Start of Block

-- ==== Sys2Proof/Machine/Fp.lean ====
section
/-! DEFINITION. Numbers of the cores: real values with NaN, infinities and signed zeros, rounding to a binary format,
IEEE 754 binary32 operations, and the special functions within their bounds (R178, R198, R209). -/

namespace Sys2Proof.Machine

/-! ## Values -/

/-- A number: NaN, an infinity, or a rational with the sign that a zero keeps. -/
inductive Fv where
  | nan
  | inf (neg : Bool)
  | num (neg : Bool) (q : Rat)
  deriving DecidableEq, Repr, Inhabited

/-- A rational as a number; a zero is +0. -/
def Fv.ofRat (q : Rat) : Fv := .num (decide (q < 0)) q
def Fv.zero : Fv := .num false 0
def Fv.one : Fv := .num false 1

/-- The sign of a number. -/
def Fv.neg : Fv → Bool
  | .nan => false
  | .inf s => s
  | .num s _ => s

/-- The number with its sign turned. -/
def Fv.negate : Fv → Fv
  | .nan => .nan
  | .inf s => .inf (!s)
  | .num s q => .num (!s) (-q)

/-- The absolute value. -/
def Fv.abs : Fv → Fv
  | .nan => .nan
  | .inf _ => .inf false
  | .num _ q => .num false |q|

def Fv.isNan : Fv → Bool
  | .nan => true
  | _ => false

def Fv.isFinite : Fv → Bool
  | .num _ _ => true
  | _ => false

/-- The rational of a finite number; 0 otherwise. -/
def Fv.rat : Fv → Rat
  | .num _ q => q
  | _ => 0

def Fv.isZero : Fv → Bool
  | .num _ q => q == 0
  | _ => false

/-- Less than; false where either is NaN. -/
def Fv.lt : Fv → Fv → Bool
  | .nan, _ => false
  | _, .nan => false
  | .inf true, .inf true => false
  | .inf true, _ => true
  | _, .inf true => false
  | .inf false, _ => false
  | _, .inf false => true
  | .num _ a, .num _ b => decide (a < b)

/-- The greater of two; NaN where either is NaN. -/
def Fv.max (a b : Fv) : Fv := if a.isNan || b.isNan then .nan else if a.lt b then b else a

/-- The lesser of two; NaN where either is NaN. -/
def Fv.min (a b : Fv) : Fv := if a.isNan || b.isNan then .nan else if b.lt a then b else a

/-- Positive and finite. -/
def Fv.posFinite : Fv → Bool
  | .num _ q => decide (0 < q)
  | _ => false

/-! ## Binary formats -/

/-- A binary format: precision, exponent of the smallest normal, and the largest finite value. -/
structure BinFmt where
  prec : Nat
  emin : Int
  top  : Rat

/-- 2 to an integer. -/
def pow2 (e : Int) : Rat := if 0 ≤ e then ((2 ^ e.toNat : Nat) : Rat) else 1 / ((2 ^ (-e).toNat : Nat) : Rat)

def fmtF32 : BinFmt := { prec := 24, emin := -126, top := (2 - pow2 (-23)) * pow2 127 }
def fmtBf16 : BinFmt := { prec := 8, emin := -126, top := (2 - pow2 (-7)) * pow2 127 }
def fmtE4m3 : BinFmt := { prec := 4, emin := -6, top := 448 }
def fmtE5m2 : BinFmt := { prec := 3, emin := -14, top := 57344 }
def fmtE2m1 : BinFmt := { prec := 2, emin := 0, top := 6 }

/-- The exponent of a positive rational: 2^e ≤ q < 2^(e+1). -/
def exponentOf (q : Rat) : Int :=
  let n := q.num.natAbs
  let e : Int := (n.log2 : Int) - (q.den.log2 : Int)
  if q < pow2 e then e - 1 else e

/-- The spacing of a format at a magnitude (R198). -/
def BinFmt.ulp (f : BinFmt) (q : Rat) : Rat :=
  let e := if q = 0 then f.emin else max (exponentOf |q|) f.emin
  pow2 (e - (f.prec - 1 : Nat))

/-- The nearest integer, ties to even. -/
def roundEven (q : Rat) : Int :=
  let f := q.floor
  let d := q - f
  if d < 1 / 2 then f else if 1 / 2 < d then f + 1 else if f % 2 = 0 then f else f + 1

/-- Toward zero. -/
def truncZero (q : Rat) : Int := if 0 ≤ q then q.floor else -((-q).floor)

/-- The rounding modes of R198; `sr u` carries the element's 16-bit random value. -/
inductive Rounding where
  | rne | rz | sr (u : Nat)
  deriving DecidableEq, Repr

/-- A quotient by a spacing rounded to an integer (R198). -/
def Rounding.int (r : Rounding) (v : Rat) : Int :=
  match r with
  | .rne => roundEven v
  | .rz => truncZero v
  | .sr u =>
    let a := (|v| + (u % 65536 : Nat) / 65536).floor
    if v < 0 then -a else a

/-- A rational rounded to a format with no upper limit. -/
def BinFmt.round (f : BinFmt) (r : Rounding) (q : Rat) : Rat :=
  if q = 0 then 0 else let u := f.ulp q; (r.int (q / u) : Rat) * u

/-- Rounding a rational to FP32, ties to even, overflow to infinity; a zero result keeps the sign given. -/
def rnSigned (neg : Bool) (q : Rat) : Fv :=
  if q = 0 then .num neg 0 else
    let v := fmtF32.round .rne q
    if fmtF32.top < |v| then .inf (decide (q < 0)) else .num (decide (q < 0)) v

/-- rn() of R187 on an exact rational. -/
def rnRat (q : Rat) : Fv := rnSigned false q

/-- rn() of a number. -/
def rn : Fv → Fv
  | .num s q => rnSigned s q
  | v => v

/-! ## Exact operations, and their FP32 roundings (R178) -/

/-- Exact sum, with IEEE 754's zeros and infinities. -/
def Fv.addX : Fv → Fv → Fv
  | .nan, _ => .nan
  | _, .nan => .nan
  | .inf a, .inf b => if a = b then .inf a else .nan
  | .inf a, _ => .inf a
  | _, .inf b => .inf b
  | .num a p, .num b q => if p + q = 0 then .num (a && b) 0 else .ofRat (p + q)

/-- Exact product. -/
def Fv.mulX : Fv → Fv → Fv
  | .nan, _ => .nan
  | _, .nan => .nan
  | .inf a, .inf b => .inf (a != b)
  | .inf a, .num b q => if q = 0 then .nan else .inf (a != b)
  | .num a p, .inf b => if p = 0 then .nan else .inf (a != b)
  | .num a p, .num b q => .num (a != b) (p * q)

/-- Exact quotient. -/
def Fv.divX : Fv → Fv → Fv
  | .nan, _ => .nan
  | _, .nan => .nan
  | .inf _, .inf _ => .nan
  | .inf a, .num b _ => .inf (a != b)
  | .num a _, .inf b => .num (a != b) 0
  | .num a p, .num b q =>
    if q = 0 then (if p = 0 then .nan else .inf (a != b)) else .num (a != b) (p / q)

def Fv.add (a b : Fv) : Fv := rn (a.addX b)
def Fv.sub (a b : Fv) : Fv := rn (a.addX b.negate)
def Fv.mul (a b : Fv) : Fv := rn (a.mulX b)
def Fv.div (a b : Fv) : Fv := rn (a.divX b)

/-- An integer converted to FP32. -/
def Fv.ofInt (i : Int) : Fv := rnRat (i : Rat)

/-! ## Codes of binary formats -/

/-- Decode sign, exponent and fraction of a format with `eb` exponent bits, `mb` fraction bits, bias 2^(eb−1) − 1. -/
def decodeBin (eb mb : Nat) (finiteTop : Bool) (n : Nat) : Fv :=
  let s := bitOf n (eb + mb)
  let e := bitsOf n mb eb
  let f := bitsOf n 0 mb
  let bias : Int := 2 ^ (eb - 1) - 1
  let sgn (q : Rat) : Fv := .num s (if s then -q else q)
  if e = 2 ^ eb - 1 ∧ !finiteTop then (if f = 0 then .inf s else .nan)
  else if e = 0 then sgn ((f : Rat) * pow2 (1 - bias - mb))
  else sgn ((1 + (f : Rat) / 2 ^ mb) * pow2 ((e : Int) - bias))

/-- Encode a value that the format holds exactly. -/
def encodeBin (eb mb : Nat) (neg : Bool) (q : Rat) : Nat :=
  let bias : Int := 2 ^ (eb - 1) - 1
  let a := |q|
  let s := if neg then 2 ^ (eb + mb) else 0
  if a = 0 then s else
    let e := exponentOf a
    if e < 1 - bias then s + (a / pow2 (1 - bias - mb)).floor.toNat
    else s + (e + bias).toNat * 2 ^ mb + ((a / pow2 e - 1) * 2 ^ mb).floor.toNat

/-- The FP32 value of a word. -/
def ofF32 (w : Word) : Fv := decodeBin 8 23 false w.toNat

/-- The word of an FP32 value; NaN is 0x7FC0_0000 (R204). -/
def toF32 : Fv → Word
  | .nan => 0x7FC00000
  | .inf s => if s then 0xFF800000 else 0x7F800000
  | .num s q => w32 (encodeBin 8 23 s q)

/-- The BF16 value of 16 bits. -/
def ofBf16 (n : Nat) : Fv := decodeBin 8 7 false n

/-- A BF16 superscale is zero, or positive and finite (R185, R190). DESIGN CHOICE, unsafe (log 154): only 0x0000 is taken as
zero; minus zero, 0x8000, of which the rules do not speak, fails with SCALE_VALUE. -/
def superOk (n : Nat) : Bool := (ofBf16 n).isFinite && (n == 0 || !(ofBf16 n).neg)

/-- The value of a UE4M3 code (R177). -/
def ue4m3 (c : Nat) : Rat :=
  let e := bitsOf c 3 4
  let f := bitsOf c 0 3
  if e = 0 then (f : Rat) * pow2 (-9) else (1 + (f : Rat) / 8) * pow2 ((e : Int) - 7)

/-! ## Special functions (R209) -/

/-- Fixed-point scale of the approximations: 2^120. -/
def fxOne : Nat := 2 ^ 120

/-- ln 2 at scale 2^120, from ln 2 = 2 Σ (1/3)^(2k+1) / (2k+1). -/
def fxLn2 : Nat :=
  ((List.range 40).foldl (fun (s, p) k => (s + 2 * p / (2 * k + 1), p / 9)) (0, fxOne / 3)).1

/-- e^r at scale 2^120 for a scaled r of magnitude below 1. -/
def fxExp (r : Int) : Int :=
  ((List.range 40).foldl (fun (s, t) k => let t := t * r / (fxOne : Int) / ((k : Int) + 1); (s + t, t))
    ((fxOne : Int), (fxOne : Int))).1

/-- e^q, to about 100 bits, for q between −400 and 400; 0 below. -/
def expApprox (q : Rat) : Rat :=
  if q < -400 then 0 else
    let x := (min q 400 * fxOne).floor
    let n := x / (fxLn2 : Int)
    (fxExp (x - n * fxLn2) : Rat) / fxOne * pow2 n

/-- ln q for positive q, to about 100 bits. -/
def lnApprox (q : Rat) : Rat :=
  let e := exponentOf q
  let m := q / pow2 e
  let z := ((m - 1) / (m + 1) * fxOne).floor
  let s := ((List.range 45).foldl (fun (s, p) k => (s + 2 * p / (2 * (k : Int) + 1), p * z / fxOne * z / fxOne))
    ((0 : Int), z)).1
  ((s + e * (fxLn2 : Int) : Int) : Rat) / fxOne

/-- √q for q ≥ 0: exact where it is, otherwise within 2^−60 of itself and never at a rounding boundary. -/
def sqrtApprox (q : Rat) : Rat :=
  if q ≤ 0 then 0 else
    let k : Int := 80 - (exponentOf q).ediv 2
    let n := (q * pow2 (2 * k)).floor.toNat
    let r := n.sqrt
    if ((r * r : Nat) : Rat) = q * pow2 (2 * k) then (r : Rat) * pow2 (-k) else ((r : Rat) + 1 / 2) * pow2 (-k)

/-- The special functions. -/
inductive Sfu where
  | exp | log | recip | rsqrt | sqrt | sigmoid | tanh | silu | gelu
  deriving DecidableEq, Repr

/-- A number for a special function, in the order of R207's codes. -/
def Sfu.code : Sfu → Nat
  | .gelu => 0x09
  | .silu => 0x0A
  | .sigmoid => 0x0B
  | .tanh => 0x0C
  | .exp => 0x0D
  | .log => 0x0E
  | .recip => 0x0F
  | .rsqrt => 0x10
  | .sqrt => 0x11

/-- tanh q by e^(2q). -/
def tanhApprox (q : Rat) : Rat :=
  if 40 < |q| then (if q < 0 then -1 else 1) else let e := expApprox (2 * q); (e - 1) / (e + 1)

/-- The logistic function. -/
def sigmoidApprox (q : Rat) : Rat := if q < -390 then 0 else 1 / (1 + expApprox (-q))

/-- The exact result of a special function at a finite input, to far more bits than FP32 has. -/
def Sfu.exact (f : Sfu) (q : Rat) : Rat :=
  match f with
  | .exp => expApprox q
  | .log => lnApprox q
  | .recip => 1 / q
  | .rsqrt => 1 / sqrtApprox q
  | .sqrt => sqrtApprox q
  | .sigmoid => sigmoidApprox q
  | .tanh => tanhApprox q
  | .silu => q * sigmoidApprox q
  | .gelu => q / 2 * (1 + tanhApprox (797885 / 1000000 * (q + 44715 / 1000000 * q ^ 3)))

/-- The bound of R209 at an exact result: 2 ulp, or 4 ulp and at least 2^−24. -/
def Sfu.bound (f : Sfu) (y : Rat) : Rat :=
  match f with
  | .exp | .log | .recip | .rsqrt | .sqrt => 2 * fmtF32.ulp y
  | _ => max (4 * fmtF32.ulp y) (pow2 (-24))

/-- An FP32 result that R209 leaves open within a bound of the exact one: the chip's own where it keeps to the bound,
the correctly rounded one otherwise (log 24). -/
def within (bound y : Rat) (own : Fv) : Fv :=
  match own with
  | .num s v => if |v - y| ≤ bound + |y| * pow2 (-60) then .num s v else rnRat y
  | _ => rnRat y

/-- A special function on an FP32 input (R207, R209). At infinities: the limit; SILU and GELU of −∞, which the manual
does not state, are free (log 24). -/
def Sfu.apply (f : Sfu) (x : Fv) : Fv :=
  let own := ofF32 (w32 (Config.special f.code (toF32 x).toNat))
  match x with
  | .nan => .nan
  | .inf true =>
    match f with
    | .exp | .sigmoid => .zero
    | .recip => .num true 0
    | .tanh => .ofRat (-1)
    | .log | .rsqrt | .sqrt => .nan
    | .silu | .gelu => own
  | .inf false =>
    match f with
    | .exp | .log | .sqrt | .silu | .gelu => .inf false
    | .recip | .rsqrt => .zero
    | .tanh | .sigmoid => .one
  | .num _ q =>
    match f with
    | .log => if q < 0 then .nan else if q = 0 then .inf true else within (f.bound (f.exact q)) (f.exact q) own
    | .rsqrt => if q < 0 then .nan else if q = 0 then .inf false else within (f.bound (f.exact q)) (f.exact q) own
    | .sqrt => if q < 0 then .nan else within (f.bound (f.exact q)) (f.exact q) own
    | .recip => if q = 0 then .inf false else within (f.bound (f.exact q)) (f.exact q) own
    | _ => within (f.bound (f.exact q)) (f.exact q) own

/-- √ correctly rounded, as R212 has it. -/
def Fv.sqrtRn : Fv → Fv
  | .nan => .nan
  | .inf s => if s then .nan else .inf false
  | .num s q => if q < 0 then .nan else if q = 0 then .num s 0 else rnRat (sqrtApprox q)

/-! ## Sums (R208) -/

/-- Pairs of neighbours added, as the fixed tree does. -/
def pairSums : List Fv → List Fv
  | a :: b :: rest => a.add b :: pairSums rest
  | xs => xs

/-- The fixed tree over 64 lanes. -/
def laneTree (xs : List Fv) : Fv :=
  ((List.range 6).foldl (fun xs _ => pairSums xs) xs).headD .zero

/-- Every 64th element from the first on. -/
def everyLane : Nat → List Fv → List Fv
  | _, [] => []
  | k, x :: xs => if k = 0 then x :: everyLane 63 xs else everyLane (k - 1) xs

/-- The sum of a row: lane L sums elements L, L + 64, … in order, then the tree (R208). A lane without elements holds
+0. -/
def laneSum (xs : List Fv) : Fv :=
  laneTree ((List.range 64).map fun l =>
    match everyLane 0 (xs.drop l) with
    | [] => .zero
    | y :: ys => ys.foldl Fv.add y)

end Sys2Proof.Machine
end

End of Block

> _EXERCISE REQUIREMENTS_:
Tally up the lines in the records that contain the word "fxExp" and give only the total.

> _REPLY_:
2